At the end of this project, I found that higher rating on a book does not indicate higher sales, but having higher rated books surrounding that particular book in the network and having higher number of reviews were more relevant factors to increase the sales of a book. Additionally, the more the book is linked-to or served as a connection between other books, the higher likely it is to get demand spillover. Lastly, books that are surrounded by lower sales book are more likely to have lower sales as well. Alright, without further ado, let’s take a look at the analysis!
Data and Libraries
First, below are the libraries that I used for this analysis. The analysis was done in R and the required library to run social network analysis in R was igraph.
library(igraph)
library(dplyr)
library(sqldf)
library(ggplot2)
library(psych)
Now, Let’s take a look into our dataset. There were 2 datasets that I used for this analysis. One was on product, which includes individual books related information such as their id, sales rank, and book title. The second dataset was about co-purchase, which contain Source and Target nodes for every book id.
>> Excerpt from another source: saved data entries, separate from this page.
/-- Every event but CLRERR, RESET and RDREG 7. -/
theorem eventMasksErr (s : State) (hclr : eventOf i ≠ .clrerr) (hreset : i ≠ .reset) (hrd : i ≠ .rdreg 7)
    (hx : exec i s = .next t) : EventMasksErr i s := by
  cases i with
  | tick => exact ⟨_, (masksErr_countDown s).comp (masksErr_dispatch _), fun _ => rfl⟩
  | enq cls a len data => exact ⟨_, (masksErr_hostEnqueue _ s).refuseOr (lenReserved len), fun _ => rfl⟩
  | enqr cls a len data r => exact eventMasksErr_enqr cls a len data r s
  | setaddr a => exact eventMasksErr_setaddr a s
  | enum =>
    exact ⟨_, .comp (f := fun u => { u with pres := 0 }) (.of_eq fun _ => rfl)
      (masksErr_engineEnqueue (bareEntry 0 s.cfg.clsEnum) _), fun _ => rfl⟩
  | sweep b => exact ⟨fun u => answer .ok { u with sweepEn := b }, .of_eq fun _ => rfl, fun _ => rfl⟩
  | rdstat k => exact eventMasksErr_rdstat k s
  | rdpres => exact ⟨fun u => answer (.bitmap u.pres) u, .of_eq fun _ => rfl, fun _ => rfl⟩
  | rdres r =>
    exact ⟨_, .ite (p := fun u => u.cfg.r ≤ r.toNat) (fun _ => .rfl) (masksErr_refuseArg s)
      (masksErr_answer (.slot (readSlot s r).word) s), fun _ => rfl⟩
  | takeupd => exact ⟨fun u => answer (.bit u.updack) { u with updack := false }, .of_eq fun _ => rfl, fun _ => rfl⟩
  | rdreg n => exact eventMasksErr_rdreg (fun h => hrd (h ▸ rfl)) s
  | clrerr => exact absurd rfl hclr
  | reserved14 => cases hx
  | reset => exact absurd rfl hreset
  | txc => exact eventMasksErr_txc s
  | txcEnum => exact eventMasksErr_of_sentRow rfl s
  | txcUntagged => exact eventMasksErr_of_sentRow rfl s
  | txcTaggedLongDl => exact eventMasksErr_of_sentRow rfl s
  | txcTaggedLongSd => exact eventMasksErr_of_sentRow rfl s
  | txcTagged => exact eventMasksErr_of_sentRow rfl s
  | rxf => exact eventMasksErr_of_rxf rfl s
  | _ => exact eventMasksErr_of_rxf rfl s

/-- The mask of an event: what it sets in `ERR`, whatever `ERR` was. -/
theorem EventMasksErr.exists_mask (h : EventMasksErr i s) (hx : exec i s = .next t) :
    ∃ m, ∀ e, exec i (withErr e s) = .next (withErr (e ||| m) t) := by
  obtain ⟨f, ⟨m, hm⟩, hf⟩ := h
  have ht : t = f s := Host.Outcome.next.inj (hx.symm.trans (hf s.err))
  exact ⟨m, fun e => by rw [hf, hm, ht]⟩

/-- RDREG 7 leaves `ERR` as it is. -/
theorem exec_rdreg_err (hx : exec (.rdreg 7) s = .next t) : t.err = s.err := by
  cases hx
  rfl

theorem err_sticky (hclr : eventOf i ≠ .clrerr) (hreset : i ≠ .reset) (hx : exec i s = .next t) (b : Nat)
    (hb : s.err.getLsbD b = true) : t.err.getLsbD b = true := by
  by_cases hrd : i = .rdreg 7
  · subst hrd
    rwa [exec_rdreg_err hx]
  · obtain ⟨m, hm⟩ := (eventMasksErr s hclr hreset hrd hx).exists_mask hx
    have ht : t = withErr (s.err ||| m) t := Host.Outcome.next.inj (hx.symm.trans (hm s.err))
    rw [ht, withErr, BitVec.getLsbD_or, hb, Bool.true_or]

end

/-- Settles O53: every event works under a mask, but for CLRERR and RESET, which overwrite `ERR` without a look at
anything else of it, and RDREG 7, which returns it. -/
theorem errIsStickyAndObservationOnly : Obligations.ErrIsStickyAndObservationOnly := by
  intro s t i hx
  refine ⟨fun hclr hreset => err_sticky hclr (fun h => hreset (h ▸ rfl)) hx, fun hrd e => ?_⟩
  by_cases hreset : i = .reset
  · subst hreset
    cases hx
    exact ⟨0, rfl⟩
  by_cases hclr : eventOf i = .clrerr
  · cases i with
    | clrerr m =>
      cases hx
      exact ⟨e &&& ~~~m, rfl⟩
    | _ => cases hclr
  · obtain ⟨m, hm⟩ := (eventMasksErr s hclr hreset hrd hx).exists_mask hx
    exact ⟨e ||| m, hm e⟩
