-- ==== Sys2Proof/Word.lean ====
section
/-! DEFINITION. The word types of the device (R4): a register or memory word of 32 bits and a byte. -/

namespace Sys2Proof

/-- A 32-bit word: a register, a Mukalu general register, an FD word. -/
abbrev Word := BitVec 32

/-- One byte of memory. -/
abbrev Byte := BitVec 8

end Sys2Proof
end

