-- ==== Sys2Proof/Machine/RegMap.lean ====
section
/-! DEFINITION. The register map: where every page and every register lies (R383, R384, R395, R396, R273), and for
each register its reset value and which of its bits software may write (the register tables of the chapters). -/

namespace Sys2Proof.Machine

/-- Block kinds that own a page layout (R398); `window` is a partition's BAR2 window (R273). -/
inductive PageKind where
  | root | mgt | phase | blotter | signet | pcie | mgtnet | boot | test | perf | sgroup | lane | stylus | copybook
  | ductus | ligature | ruling | inkwell | scroll | copyist | ddr | part | skovub | quill | nib | locks | helper | window
  deriving DecidableEq, Repr

namespace Reg

/-! Page bases, as BAR0 byte offsets (R395, R396). -/

/-- ROOT page (R395). -/
def rootPage : Nat := 0
/-- MGT page (R395). -/
def mgtPage : Nat := 0x1000
/-- PHASE page (R395). -/
def phasePage : Nat := 0x2000
/-- BLOTTER page (R395). -/
def blotterPage : Nat := 0x3000
/-- SIGNET page (R395). -/
def signetPage : Nat := 0x4000
/-- PCIE page (R395). -/
def pciePage : Nat := 0x5000
/-- MGTNET page (R395). -/
def mgtnetPage : Nat := 0x6000
/-- BOOT page (R395). -/
def bootPage : Nat := 0x7000
/-- TEST page (R395). -/
def testPage : Nat := 0x8000
/-- PERF page (R395). -/
def perfPage : Nat := 0x9000
/-- The Steward's NIB page (R395). -/
def stewardPage : Nat := 0xA000
/-- SGROUP g (R395). -/
def sgroupPage (g : Nat) : Nat := 0x10000 + 0x1000 * g
/-- LANE n (R395). -/
def lanePage (n : Nat) : Nat := 0x20000 + 0x1000 * n
/-- STYLUS page (R395). -/
def stylusPage : Nat := 0xA0000
/-- COPYBOOK page (R395). -/
def copybookPage : Nat := 0xA1000
/-- DUCTUS page (R395). -/
def ductusPage : Nat := 0xB0000
/-- LIGATURE page (R395). -/
def ligaturePage : Nat := 0xB1000
/-- RULING page (R395). -/
def rulingPage : Nat := 0xB2000
/-- INKWELL page (R395). -/
def inkwellPage : Nat := 0xB3000
/-- SCROLL page (R395). -/
def scrollPage : Nat := 0xB4000
/-- COPYIST page (R395). -/
def copyistPage : Nat := 0xB5000
/-- DDR c (R395). -/
def ddrPage (c : Nat) : Nat := 0xC0000 + 0x1000 * c
/-- PART p (R395). -/
def partPage (p : Nat) : Nat := 0xD0000 + 0x1000 * p
/-- SKOVUB k (R395). -/
def skovubPage (k : Nat) : Nat := 0xE0000 + 0x1000 * k
/-- QUILL q Folio page (R396). -/
def quillPage (q : Nat) : Nat := 0x100000 + 0x10000 * q
/-- NIB page of device Nib n; n = 128 is the Steward (R385, R395, R396). -/
def nibPage (n : Nat) : Nat := if n < 128 then 0x101000 + 0x10000 * (n / 8) + 0x1000 * (n % 8) else stewardPage
/-- LOCKS page of Quill q (R396). -/
def locksPage (q : Nat) : Nat := 0x109000 + 0x10000 * q
/-- HELPER page of Quill q and type t (R396). -/
def helperPage (q t : Nat) : Nat := 0x10A000 + 0x10000 * q + 0x1000 * t
/-- Window registers of partition p: BAR2 + p × 0x10_0000 (R273). The model keys BAR2 above the 64 MiB of BAR0. -/
def windowPage (p : Nat) : Nat := 0x10000000 + 0x100000 * p
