/-- A NOTE of a page (R325). A check or a timer that no master's access meets captures MID 0x00 (DESIGN CHOICE, log entry
173). -/
def note (s : State) (page src : Nat) (access : Nat := 5) (mid : Nat := 0) (addr : Nat := 0) : State :=
  record s { page := page, src := src, access := access, mid := mid, addr := addr }

/-- The MIDs that R3 gives a master, in order: 251 of them. -/
def masterMid (k : Nat) : Nat := if k < 135 then k else if k < 139 then k + 1 else k + 5

/-- The master of the write under way. A command that stands for a register write names none: its MID is then free among
the masters of R3 (log entry 8). -/
def writerMid (s : State) : Nat × State :=
  match s.writer with
  | some (mid, _) => (mid, s)
  | none =>
    let (f, s) := fresh s
    (masterMid (f.toNat % 251), s)

/-- A register write refused: a NOTE of access type 6 with its master and address (R3, R323). -/
def refuseWrite (s : State) (page src : Nat) (a : Nat := 0) : State :=
  let addr := match s.writer with
    | some (_, addr) => addr
    | none => a
  let (mid, s) := writerMid s
  note s page src 6 mid addr

/-- Take an armed injection of a check source of a page: whether the next access to that check fails, and its flip code
(R337). -/
def takeInjection (s : State) (page src : Nat) : Option Nat × State :=
  let w := reg s (Reg.PG_INJECT page)
  if bit w 31 ∧ bits w 7 0 = src then (some (bits w 17 16), setFlag s (Reg.PG_INJECT page) 31 false) else (none, s)

/-! ## Signet journal queue and tallies (R303, R309, R312) -/

/-- Count `n` in a tally of set `set` (16 is the device set); a tally stops at twenty nines (R303). -/
def tally (s : State) (set i n : Nat) : State :=
  let k := 32 * set + i
  { s with signet := { s.signet with
      tallies := Tbl.set (fun _ => 0) s.signet.tallies k (sat 99999999999999999999 (Tbl.get (fun _ => 0) s.signet.tallies k + n)) } }

/-- A journal record that is lost: JOURNAL_LOST and source 0x00 (R309). -/
def journalLost (s : State) : State := note (tally s 16 5 1) Reg.signetPage 0x00

/-- Queue a journal record for partition nibble `pid` (0xF the device) with its six data bytes (R309, R310). -/
def journal (s : State) (ty pid : Nat) (data : List Byte) : State :=
  if ¬ flag s Reg.SIG_STAT 28 ∨ 64 ≤ s.signet.queue.length then journalLost s
  else { s with signet := { s.signet with queue := s.signet.queue ++ [(ty, pid, psEvent s, slice data 0 6)] } }

/-! ## Threads: leaving waits, parking, waking (R145–R147, R153) -/

/-- Thread `t` leaves every reader order and lock queue (R146, R147). -/
def leaveWaits (s : State) (t : Nat) : State :=
  let n := nibOf t
  { s with
    chans := s.chans.foldl (fun c e => if e.1 / 32 = n then
        Tbl.set (fun _ => {}) c e.1 { e.2 with readers := e.2.readers.filter (· ≠ t) } else c) s.chans
    locks := s.locks.foldl (fun l e => if e.1 / 256 = n / 8 then
        Tbl.set (fun _ => {}) l e.1 { e.2 with queue := e.2.queue.filter (· ≠ t) } else l) s.locks
    nibs := if (nib s n).pullers.contains t then
        Tbl.set (fun _ => {}) s.nibs n { nib s n with pullers := (nib s n).pullers.filter (· ≠ t) } else s.nibs }

/-- Park a thread at its instruction boundary: a blocked IN is abandoned and THR_PC addresses it (R147). A HALTED
thread leaves its waits too, and returns to PARKED when resumed (DEDUCED, log entry 12). -/
def parkThread (s : State) (t : Nat) : State :=
  match (thread s t).state with
  | .running => modThread s t (fun th => { th with state := .parked, pfx := .none, load := none, stepping := false })
  | .blocked => modThread (leaveWaits s t) t (fun th => { th with state := .parked, waitPort := none, pfx := .none, stepping := false })
  | .halted => modThread (leaveWaits s t) t (fun th => { th with before := .parked, waitPort := none, pfx := .none })
  | _ => s

/-- Park every thread of a partition (R147, R270, R272). -/
def parkPartition (s : State) (p : Nat) : State :=
  (listedThreads s (fun t => t < 1024 && tidPid s t = p)).foldl parkThread s

end Sys2Proof.Machine
end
The salesrank in the product dataset has inverse relationship with book sales volume, in that the higher the salesrank, the lower the sales volume will be. Conversly, the lower the salesrank, the higher the sales volume will be. A study has proved that the relationship between Amazon book salesrank and sales volume is significant and that it is appropriate to use salesrank as a subsite of sales volume for the analysis. To access the full document on the study mentioned above, please visit this link.
The copurchase data tells us for every book id, what was the source book that pointed to that and in reverse, for every book id, which other book does it link to. Both dataset were from Amazon.
To limit the data and for the sake of the analysis, I have filtered the data to only include books with Sales Rank less than 150K.
Product Data
head(product1)
## id
## 12 12
## 33 33
## 39 39
## 45 45
## 74 74
## 77 77
## title
## 12 Fantastic Food with Splenda : 160 Great Recipes for Meals Low in Sugar, Carbohydrates, Fat, and Calories
## 33 Double Jeopardy (T*Witches, 6)
## 39 Night of Many Dreams : A Novel
## 45 Beginning ASP.NET Databases using C#
## 74 Service Delivery (It Infrastructure Library Series)
## 77 Water Touching Stone
## group salesrank review_cnt downloads rating
## 12 Book 24741 12 12 4.5
## 33 Book 97166 4 4 5.0
## 39 Book 57186 22 22 3.5
## 45 Book 48408 4 4 4.0
## 74 Book 27507 2 2 4.0
## 77 Book 27012 11 11 4.5
Copurchase Data
head(purch1)
## Source Target
## 50 12 261
## 357 74 282
## 369 77 422
## 381 79 82
## 565 117 131
## 582 120 439
Plotting The Social Networks
Now that we’ve understand how the data look like, let’s move on to the fun part.. Visualization! Below, we will see the network and connections that were formed between these books. Using the igraph library, we can turn our dataframe into graph data frame that will treat all the book ids as a Node and based on the source and target column, we can identify the in and out degree. Each book id in the source column will have an out degree to the book in the target column. Likewise, every book in target column will have an in degree from a book in the source column.
With the steps below, I identified book id or a node that has the highest degree. In other words, this book has the most total links (in + out) in the network. Based on the result, book 33 and 4429 had the same total in and out degree. However, when I removed the salesrank filter or in the full dataset, book 33 has a lot more sources pointing to it. Therefore, I picked book id = 33 with 53 degrees total. Book 33 happened to be a thriller book called, Double Jeopardy while Book 4429 was a Harley-Davidson Panheads book. Before we move further, keep in mind that this book has a quite high salesrank, which indicated low sales volume. (We will get more into the demand topic later on in this analysis)
net1 <- graph.data.frame(purch1, directed=T)
## 2. Create a variable named in-degree
in_degree <- degree(net1, mode="in")
head(in_degree)
## 12 74 77 79 117 120
## 5 1 3 0 9 3
# 3. Create a variable named out-degree
out_degree <- degree(net1, mode="out")
all_degree <- degree(net1, mode="all")
all_degree[all_degree == max(all_degree)]
## 4429 33
## 53 53
## 4. Choosing book id = 33
id title group salesrank review_cnt downloads rating
33 Double Jeopardy (T*Witches, 6) Book 97166 4 4 5.0
4429 Harley-Davidson Panheads, 1948-1965/M418 Book 147799 3 3 4.5
Book 33
Book 4429
Now, let’s get all the subcomponents of book = 33 (in other words, all books that were connected to book 33 in the network) and plot the network.
sub <- subcomponent(net1, "33", mode = "all")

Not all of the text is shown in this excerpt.